Wednesday, April 15, 2009

Confusing the meerkat

It’s a funny thing, insurance. Well, it is until you you have to pay for it.
Or indeed, until you have to explain it to someone who never has had to pay for it.
“Daaaad, what’s car insurance?” ask the little ones, as yet another price comparison advert comes on the telly. How best to explain while protecting their innocence?
Well, a good way to teach is in parables: you use an example of something that your pupil is already familiar with in order to explain something more complicated and abstract that they don’t yet understand.
And luckily the younger brethren have a ready-made example right in front of them, in the form of the Grand National.
For was it not their very own dad who a couple of weeks ago forked out his hard-earned dosh on a number of promising nags (well, their names sounded promising), all but one of whom ended up as also-rans, and the other of whom (top grammar) brought home the princely sum of £3 as a disappointing each-way shot?
They understood that all right – or at least they understood the post-race cursing.

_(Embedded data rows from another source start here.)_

-- ==== Sys2Proof/Laws/KeptVylith.lean ====
section
/-! SUPPORT. `Kept` for the operations of Machine/Vylith.lean: one lemma per function that changes the state. -/
namespace Sys2Proof.Machine

theorem kept_exhausted {P : Parts} {s0 : State} (s : State) (port : Nat) (hk : Kept P s0 s) (hp : Sub 0x8000000001 P) : Kept P s0 (exhausted s port) := by
  unfold exhausted
  repeat' first
    | (with_reducible assumption)
    | ((with_reducible apply Sub.le hp); rfl)
    | (extract_lets +onlyGivenNames yk; refine (kept_some (P := P) (s0 := s0) yk ?_).elim (fun _ hyk => ?_); subst yk; rotate_left; rw [hyk.2]; have _ := hyk.1; clear hyk; clear yk; rotate_left)
    | (extract_lets +onlyGivenNames yk; clear_value yk; revert yk; intro _)
    | (with_reducible apply kept_event)
    | (with_reducible apply kept_raiseCause)
    | (with_reducible apply kept_recordErr)
    | (with_reducible apply kept_setF)

theorem kept_startReplay {P : Parts} {s0 : State} (s : State) (port : Nat) (hk : Kept P s0 s) (hp : Sub 0x2000c020000001 P) : Kept P s0 (startReplay s port) := by
  unfold startReplay
  repeat' first
    | (with_reducible assumption)
    | ((with_reducible apply Sub.le hp); rfl)
    | (extract_lets +onlyGivenNames yk; refine (kept_some (P := P) (s0 := s0) yk ?_).elim (fun _ hyk => ?_); subst yk; rotate_left; rw [hyk.2]; have _ := hyk.1; clear hyk; clear yk; rotate_left)
    | (extract_lets +onlyGivenNames yk; clear_value yk; revert yk; intro _)
    | (with_reducible refine kept_ite ?_ ?_)
    | (with_reducible apply kept_bumpF)
    | (with_reducible apply kept_charge)
    | (with_reducible apply kept_emit)
    | (with_reducible apply kept_event)
    | (with_reducible apply kept_exhausted)
    | (with_reducible apply kept_maxF)
    | (with_reducible apply kept_updPort)
    | split

theorem kept_ackFlits {P : Parts} {s0 : State} (s : State) (port : Nat) (ack : Nat) (hk : Kept P s0 s) (hp : Sub 0x20000000 P) : Kept P s0 (ackFlits s port ack) := by
  unfold ackFlits
  repeat' first
    | (with_reducible assumption)
    | (with_reducible refine kept_ite ?_ ?_)
    | (with_reducible apply kept_updPort)

theorem kept_nakReceived {P : Parts} {s0 : State} (s : State) (port : Nat) (ack : Nat) (hk : Kept P s0 s) (hp : Sub 0x2000c020000001 P) : Kept P s0 (nakReceived s port ack) := by
  unfold nakReceived
  repeat' first
    | (with_reducible assumption)
    | ((with_reducible apply Sub.le hp); rfl)
    | (with_reducible apply kept_ackFlits)
    | (with_reducible apply kept_startReplay)

theorem kept_flitTake {P : Parts} {s0 : State} (s : State) (port : Nat) (f : FlitCtl) (hk : Kept P s0 s) (hp : Sub 0x2000c020000001 P) : Kept P s0 (flitTake s port f) := by
  unfold flitTake
  repeat' first
    | (with_reducible assumption)
    | ((with_reducible apply Sub.le hp); rfl)
    | (extract_lets +onlyGivenNames yk; refine (kept_some (P := P) (s0 := s0) yk ?_).elim (fun _ hyk => ?_); subst yk; rotate_left; rw [hyk.2]; have _ := hyk.1; clear hyk; clear yk; rotate_left)
    | (with_reducible refine kept_ite ?_ ?_)
    | (with_reducible apply kept_ackFlits)
    | (with_reducible apply kept_bumpF)
    | (with_reducible apply kept_nakReceived)
    | (with_reducible apply kept_updPort)

theorem kept_flitReceive {P : Parts} {s0 : State} (s : State) (port : Nat) (f : FlitRx) (hk : Kept P s0 s) (hp : Sub 0x2000c020000001 P) : Kept P s0 (flitReceive s port f) := by
  unfold flitReceive
  repeat' first
    | (with_reducible assumption)
    | ((with_reducible apply Sub.le hp); rfl)
    | (extract_lets +onlyGivenNames yk; refine (kept_some (P := P) (s0 := s0) yk ?_).elim (fun _ hyk => ?_); subst yk; rotate_left; rw [hyk.2]; have _ := hyk.1; clear hyk; clear yk; rotate_left)
    | (extract_lets +onlyGivenNames yk; clear_value yk; revert yk; intro _)
    | (with_reducible refine kept_forEach _ _ _ (fun _ _ _ => ?_) ?_)
    | (with_reducible refine kept_ite ?_ ?_)
    | (with_reducible apply kept_bumpF)
    | (with_reducible apply kept_charge)
    | (with_reducible apply kept_emit)
    | (with_reducible apply kept_flitTake)
    | (with_reducible apply kept_setReg)
    | (with_reducible apply kept_updPort)
    | split

theorem kept_eqReport {P : Parts} {s0 : State} (s : State) (port : Nat) (codes : W64) (hk : Kept P s0 s) (hp : Sub 0x1 P) : Kept P s0 (eqReport s port codes) := by
  unfold eqReport
  repeat' first
    | (with_reducible assumption)
    | (extract_lets +onlyGivenNames yk; refine (kept_some (P := P) (s0 := s0) yk ?_).elim (fun _ hyk => ?_); subst yk; rotate_left; rw [hyk.2]; have _ := hyk.1; clear hyk; clear yk; rotate_left)
    | (extract_lets +onlyGivenNames yk; clear_value yk; revert yk; intro _)
    | (with_reducible refine kept_ite ?_ ?_)
    | (with_reducible apply kept_event)
    | (with_reducible apply kept_setReg)

theorem kept_loseLane {P : Parts} {s0 : State} (s : State) (port : Nat) (lane : Nat) (hk : Kept P s0 s) (hp : Sub 0x1 P) : Kept P s0 (loseLane s port lane) := by
  unfold loseLane
  repeat' first
    | (with_reducible assumption)
    | (extract_lets +onlyGivenNames yk; clear_value yk; revert yk; intro _)
    | (with_reducible refine kept_ite ?_ ?_)
    | (with_reducible apply kept_setF)

theorem kept_noRoute {P : Parts} {s0 : State} (s : State) (die : Nat) (dest : Nat) (port : Nat) (hk : Kept P s0 s) (hp : Sub 0x8000000001 P) : Kept P s0 (noRoute s die dest port) := by
  unfold noRoute
  repeat' first
    | (with_reducible assumption)
    | ((with_reducible apply Sub.le hp); rfl)
    | (extract_lets +onlyGivenNames yk; clear_value yk; revert yk; intro _)
    | (with_reducible apply kept_fwAssert)
    | (with_reducible apply kept_recordErr)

So why shouldn’t they understand premiums, no-claims bonuses, excesses and courtesy cars?
Because, with apologies to Terry Pratchett, and his “inn-sewer-ants” joke, insurance is nothing more than institutionalised gambling.
You have a middle-sized car and a comparatively small amount of money. The insurance company has a comparatively large amount of money and maybe a courtesy car, which is never as good as yours.

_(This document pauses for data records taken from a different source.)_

theorem kept_firmwareUp {P : Parts} {s0 : State} (s : State) (img : FwImage) (hk : Kept P s0 s) (hp : Sub 0x6008200ea005 P) : Kept P s0 (firmwareUp s img) := by
  unfold firmwareUp
  repeat' first
    | (with_reducible assumption)
    | ((with_reducible apply Sub.le hp); rfl)
    | (extract_lets +onlyGivenNames yk; refine (kept_some (P := P) (s0 := s0) yk ?_).elim (fun _ hyk => ?_); subst yk; rotate_left; rw [hyk.2]; have _ := hyk.1; clear hyk; clear yk; rotate_left)
    | (extract_lets +onlyGivenNames yk; clear_value yk; revert yk; intro _)
    | (with_reducible refine kept_forEach _ _ _ (fun _ _ _ => ?_) ?_)
    | (with_reducible apply kept_beginTraining)
    | (with_reducible apply kept_coresUp)
    | (with_reducible apply kept_cxlUp)
    | (with_reducible apply kept_loadDatelines)
    | (with_reducible apply kept_loadImage)
    | (with_reducible apply kept_loadRoutes)
    | (with_reducible apply kept_setBalance)
    | (with_reducible apply kept_setF)
    | (with_reducible apply kept_startTraining)
    | (with_reducible apply kept_storedFallow)
    | (with_reducible apply kept_tilesUp)
    | split
    | ((with_reducible refine kept_mk 0x4 ?_ ?_ ?_ ?_); rotate_left; rfl; (constructor <;> first | exact fun _ => rfl | exact fun h => absurd h (by decide)); apply Sub.le hp; rfl)

theorem kept_rebuildKey {P : Parts} {s0 : State} (s : State) (ok : Bool) (hk : Kept P s0 s) (hp : Sub 0x1 P) : Kept P s0 (rebuildKey s ok) := by
  unfold rebuildKey
  repeat' first
    | (with_reducible assumption)
    | (with_reducible refine kept_ite ?_ ?_)
    | (with_reducible apply kept_event)
    | (with_reducible apply kept_setF)

theorem kept_bootFrom {P : Parts} {s0 : State} (s : State) (b : BootIn) (k : Nat) (hk : Kept P s0 s) (hp : Sub 0x6008200ea005 P) : Kept P s0 (bootFrom s b k) := by
  unfold bootFrom
  repeat' first
    | (with_reducible assumption)
    | ((with_reducible apply Sub.le hp); rfl)
    | (extract_lets +onlyGivenNames yk; refine (kept_some (P := P) (s0 := s0) yk ?_).elim (fun _ hyk => ?_); subst yk; rotate_left; rw [hyk.2]; have _ := hyk.1; clear hyk; clear yk; rotate_left)
    | (with_reducible refine kept_ite ?_ ?_)
    | (with_reducible apply kept_firmwareUp)
    | (with_reducible apply kept_rebuildKey)
    | (with_reducible apply kept_recordErr)
    | (with_reducible apply kept_recovery)
    | (with_reducible apply kept_setF)
    | split

theorem kept_edgesUp {P : Parts} {s0 : State} (s : State) (hk : Kept P s0 s) (hp : Sub 0x1 P) : Kept P s0 (edgesUp s) := by
  unfold edgesUp
  repeat' first
    | (with_reducible assumption)
    | (with_reducible refine kept_forEach _ _ _ (fun _ _ _ => ?_) ?_)
    | (with_reducible apply kept_setF)

theorem kept_boot {P : Parts} {s0 : State} (s : State) (b : BootIn) (hk : Kept P s0 s) (hp : Sub 0x106008200ea005 P) : Kept P s0 (boot s b) := by
  unfold boot
  repeat' first
    | (with_reducible assumption)
    | ((with_reducible apply Sub.le hp); rfl)
    | (extract_lets +onlyGivenNames yk; refine (kept_some (P := P) (s0 := s0) yk ?_).elim (fun _ hyk => ?_); subst yk; rotate_left; rw [hyk.2]; have _ := hyk.1; clear hyk; clear yk; rotate_left)
    | (extract_lets +onlyGivenNames yk; revert yk; intro _)
    | (with_reducible refine kept_ite ?_ ?_)
    | (with_reducible apply kept_bootFrom)
    | (with_reducible apply kept_edgesUp)
    | (with_reducible apply kept_event)
    | (with_reducible apply kept_recovery)
    | (with_reducible apply kept_setB)
    | (with_reducible apply kept_verifySlot)

theorem kept_perstDown {P : Parts} {s0 : State} (s : State) (hk : Kept P s0 s) (hp : Sub 0x3fffffffffffff P) : Kept P s0 (perstDown s) := by
  unfold perstDown
  repeat' first
    | (with_reducible assumption)
    | (extract_lets +onlyGivenNames yk; refine (kept_some (P := P) (s0 := s0) yk ?_).elim (fun _ hyk => ?_); subst yk; rotate_left; rw [hyk.2]; have _ := hyk.1; clear hyk; clear yk; rotate_left)
    | (extract_lets +onlyGivenNames yk; clear_value yk; revert yk; intro _)
    | (with_reducible refine kept_ite ?_ ?_)
    | (with_reducible apply kept_resetDies)
    | ((with_reducible refine kept_mk 0x4000000000000 ?_ ?_ ?_ ?_); rotate_left; rfl; (constructor <;> first | exact fun _ => rfl | exact fun h => absurd h (by decide)); apply Sub.le hp; rfl)

theorem kept_perstUp {P : Parts} {s0 : State} (s : State) (b : BootIn) (hk : Kept P s0 s) (hp : Sub 0x146008200ea005 P) : Kept P s0 (perstUp s b) := by
  unfold perstUp
  repeat' first
    | (with_reducible assumption)
    | ((with_reducible apply Sub.le hp); rfl)
    | (extract_lets +onlyGivenNames yk; refine (kept_some (P := P) (s0 := s0) yk ?_).elim (fun _ hyk => ?_); subst yk; rotate_left; rw [hyk.2]; have _ := hyk.1; clear hyk; clear yk; rotate_left)
    | (extract_lets +onlyGivenNames yk; clear_value yk; revert yk; intro _)
    | (with_reducible refine kept_ite ?_ ?_)
    | (with_reducible apply kept_boot)
    | ((with_reducible refine kept_mk 0x4000000000000 ?_ ?_ ?_ ?_); rotate_left; rfl; (constructor <;> first | exact fun _ => rfl | exact fun h => absurd h (by decide)); apply Sub.le hp; rfl)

You bet your money that your car will get nicked, or hit by someone else’s dodgy motor after they left the handbrake off at the top of a hill, or blown away to the Land of Oz in a tornado, or one of the other nasty things that insurance companies threaten you with to try to make you sign up with them.
The insurance company bets big money that none of these things will happen, and that your car will survive the year without being TDA’d, scraped or twistered.
You pay your stake (sorry, premium), and if you win the bet you can claim the big payout, which you then get to spend on another car.
The insurance firm meanwhile has taken your money, bundled it up with all the other punters’ dough and laid off an enormous bet on the re-insurance market, which is not explicable by graphs, pie charts, Venn diagrams or any other means at the disposal of your average parent.
Not even rich godfather, who works in it, has ever been able to explain said market to anyone’s satisfaction.
By this point though the kids are starting to lose interest, if not the plot. “Daaaaad, what’s a meerkat?” they venture. “Daaaaad, why are all those scary people staring into webcams on confused.com?”
Again, these questions are best answered in parables.
For it came to pass that a company looked upon the profits made by the insurance companies and saw that they were good, yea even amid a crunching of credit.
And the company said “Lo, let us dress up a cute desert-dwelling member of the mongoose family in a velvet smoking jacket. And lo, let us give it a fake middle European accent and put it in an advert, for verily the punters can’t get enough of that anthropomorphic stuff, like unto the tea-swilling chimps and the bogroll-unrolling puppies. And lo, let us take a tithe of the insurance companies’ wonga even unto ourselves. Lo, lo and thrice lo.”
And the people did look upon the advert, and saw that it was passing good, at least the first time they saw it. But verily, after threescore viewings and ten, they grew vexed and weary with it, and threw the cat at the telly.
“Daaaad....”
A lightly trimmed version of this is due to be my column in The Bath Chronicle on April 16 2009. Or April 19, as I keep thinking of it for some reason.